The lower court's opinion states that "the Commonwealth was aware as early as May 5, 1977, that the plea had been aborted." Slip op. at 4. Even if the plea had been aborted on April 14, 1977, in light of the holding in Commonwealth v. Bytheway, 290 Pa. Super. 148, 434 A.2d 173 (1981), the Commonwealth would have had 120 additional days within *160 which to commence trial. In Bytheway, the Superior Court held:

[F]or purposes of Pennsylvania's speedy trial rule, there is no substantive basis for distinguishing a trial which follows the withdrawal of a guilty plea from one which follows a mistrial or successful post-verdict motions or appeal.

Id., 290 Pa.Super. at 153, 434 A.2d at 176. The court proceeded to explain that, in such a case, the Commonwealth would have 120 days within which to commence a new trial:

[W]ere we to conclude that the 120 day period prescribed by Rule 1100(e) is not applicable in cases involving withdrawn guilty pleas, the original 180 day period mandated by Rule 1100(a)(2) would recommence on the date the guilty plea is withdrawn. The Commonwealth would thus be forced to commence two trials within 180 days of the date the criminal complaint was filed. Such a result is neither intended nor required by Rule 1100.

Id., 290 Pa.Super. at 154, 434 A.2d at 176. Since the Commonwealth, in the instant case, filed a Rule 1100(c) Petition for Extension 102 days after the proceeding on April 14, 1977, even if the lower court were correct that the Commonwealth had notice that the guilty plea had been aborted on May 5, 1977, the Commonwealth's Rule 1100(c) petition was timely filed. The action of the lower court in granting the petition has not been challenged, and we conclude that it was properly granted.[6] Thus, Appellee's rights under Rule 1100 were not violated.

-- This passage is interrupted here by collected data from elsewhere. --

/-- The eighth position of a second copy has been taken (R133, R136): the first copy leaves the buffer, the header is
decided after span 1, the message ends after its last span. -/
def spanEnd (e : Env) (span : Nat) (c : Core) : Core :=
  let c := modReception (fun r =>
    { r with positions := [], transmissions := r.transmissions + 1
             buffer := r.buffer.filter (fun b => !(b.1 = span)) }) c
  if c.broadcast.reception.lastSpan = some span then
    if span ≤ 1 then backToPhased c else endMessageComplete e c
  else if span = 1 then headerDecision e c
  else c

/-- A position of a second copy (R134, R135, R139). -/
def takeSecond (e : Env) (span : Nat) (x : Received) (c : Core) : Core :=
  let r := c.broadcast.reception
  let place := r.positions.length
  let first := match r.buffer.find? (fun b => b.1 = span) with
    | some b => b.2.getD place .erasure
    | none => .erasure
  let y := combine first x
  let lost := first = .erasure ∧ x = .erasure
  let c := modReception (fun r =>
    { r with positions := r.positions ++ [x], loss := if lost then r.loss + 1 else 0
             headerText := if span ≤ 1 then r.headerText ++ [y] else r.headerText }) c
  let (c, ended) := if span ≤ 1 then (c, false) else bodyTake y c
  if ended then endMessageComplete e c
  else if 16 ≤ c.broadcast.reception.loss then phaseLost e c
  else if place = 7 then spanEnd e span c
  else c

/-- A delivery in MESSAGE (R133). -/
def messageTake (e : Env) (x : Received) (c : Core) : Core :=
  match copyOf c.broadcast.reception.transmissions c.broadcast.reception.lastSpan with
  | .first span => takeFirst span x c
  | .second span => takeSecond e span x c

/-! ### Phasing (R131, R132) -/

/-- A delivery in HUNTING (R131). A character that was still being assembled in ASYNC when the receiver requested SYNC
(R19) is taken like one before the request: a phasing one begins the alternation anew at 0, any other changes nothing
(log entry 17, DESIGN CHOICE). -/
def huntingTake (d : Delivery) (c : Core) : Core :=
  match d.mode, d.received with
  | .async, .code k =>
    if isPhasing d.received then
      selectMainSync (modReception (fun r => { r with lastPhasing := some k, alternation := 0, quiet := 0 }) c)
    else c
  | .async, .erasure => c
  | .sync, x =>
    let r := c.broadcast.reception
    if isPhasing x then
      let k := match x with | .code k => k | .erasure => codePH1
      let n := if r.lastPhasing.isSome = true ∧ r.lastPhasing ≠ some k then r.alternation + 1 else 0
      if 4 ≤ n then modReception (fun r => { r with phase := .phased, alternation := n, lastPhasing := some k, quiet := 0 }) c
      else modReception (fun r => { r with alternation := n, lastPhasing := some k, quiet := 0 }) c
    else if 16 ≤ r.quiet + 1 then selectMainAsync (modReception (fun _ => .afterReset) c)
    else modReception (fun r => { r with alternation := 0, lastPhasing := none, quiet := r.quiet + 1 }) c

/-- A delivery in PHASED (R132). At BCAST the model also clears the alternation count, the last phasing character and the
quiet count, and at the sixteenth quiet delivery the last phasing character, which the rule does not list (log entry 59,
DESIGN CHOICE). -/
def phasedTake (x : Received) (c : Core) : Core :=
  if x = .code codeBCAST then modReception (fun _ => { Reception.afterReset with phase := .message }) c
  else if isPhasing x then modReception (fun r => { r with quiet := 0 }) c
  else if 16 ≤ c.broadcast.reception.quiet + 1 then selectMainAsync (modReception (fun _ => .afterReset) c)
  else modReception (fun r => { r with quiet := r.quiet + 1 }) c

For the foregoing reasons, we reverse the order of July 21, 1980, and remand for proceedings consistent with this opinion.

WIEAND, J., concurs in the result.

NOTES

[1] Pa.R.Crim.P., Rule 1100(c), 42 Pa.C.S.A., states:

(c) At any time prior to the expiration of the period for commencement of trial, the attorney for the Commonwealth may apply to the court for an order extending the time for commencement of trial. A copy of such application shall be served upon the defendant through his attorney, if any, and the defendant shall also have the right to be heard thereon. Such application shall be granted only if trial cannot be commenced within the prescribed period despite due diligence by the Commonwealth. Any order granting such application shall specify the date or period within which trial shall be commenced.

[2] 18 Pa.C.S.A. § 2701.

[3] Id., § 2705.

[4] Id., § 3301(a)-Endangering Persons and id., § 3301(b)-Endangering Property.

[5] 75 Pa.C.S.A. § 3731. Formerly, 75 Pa.C.S.A. § 1037.

[6] We have reviewed the notes of testimony of the hearing and are convinced that the requirement that the Commonwealth make a complete record has been fully met.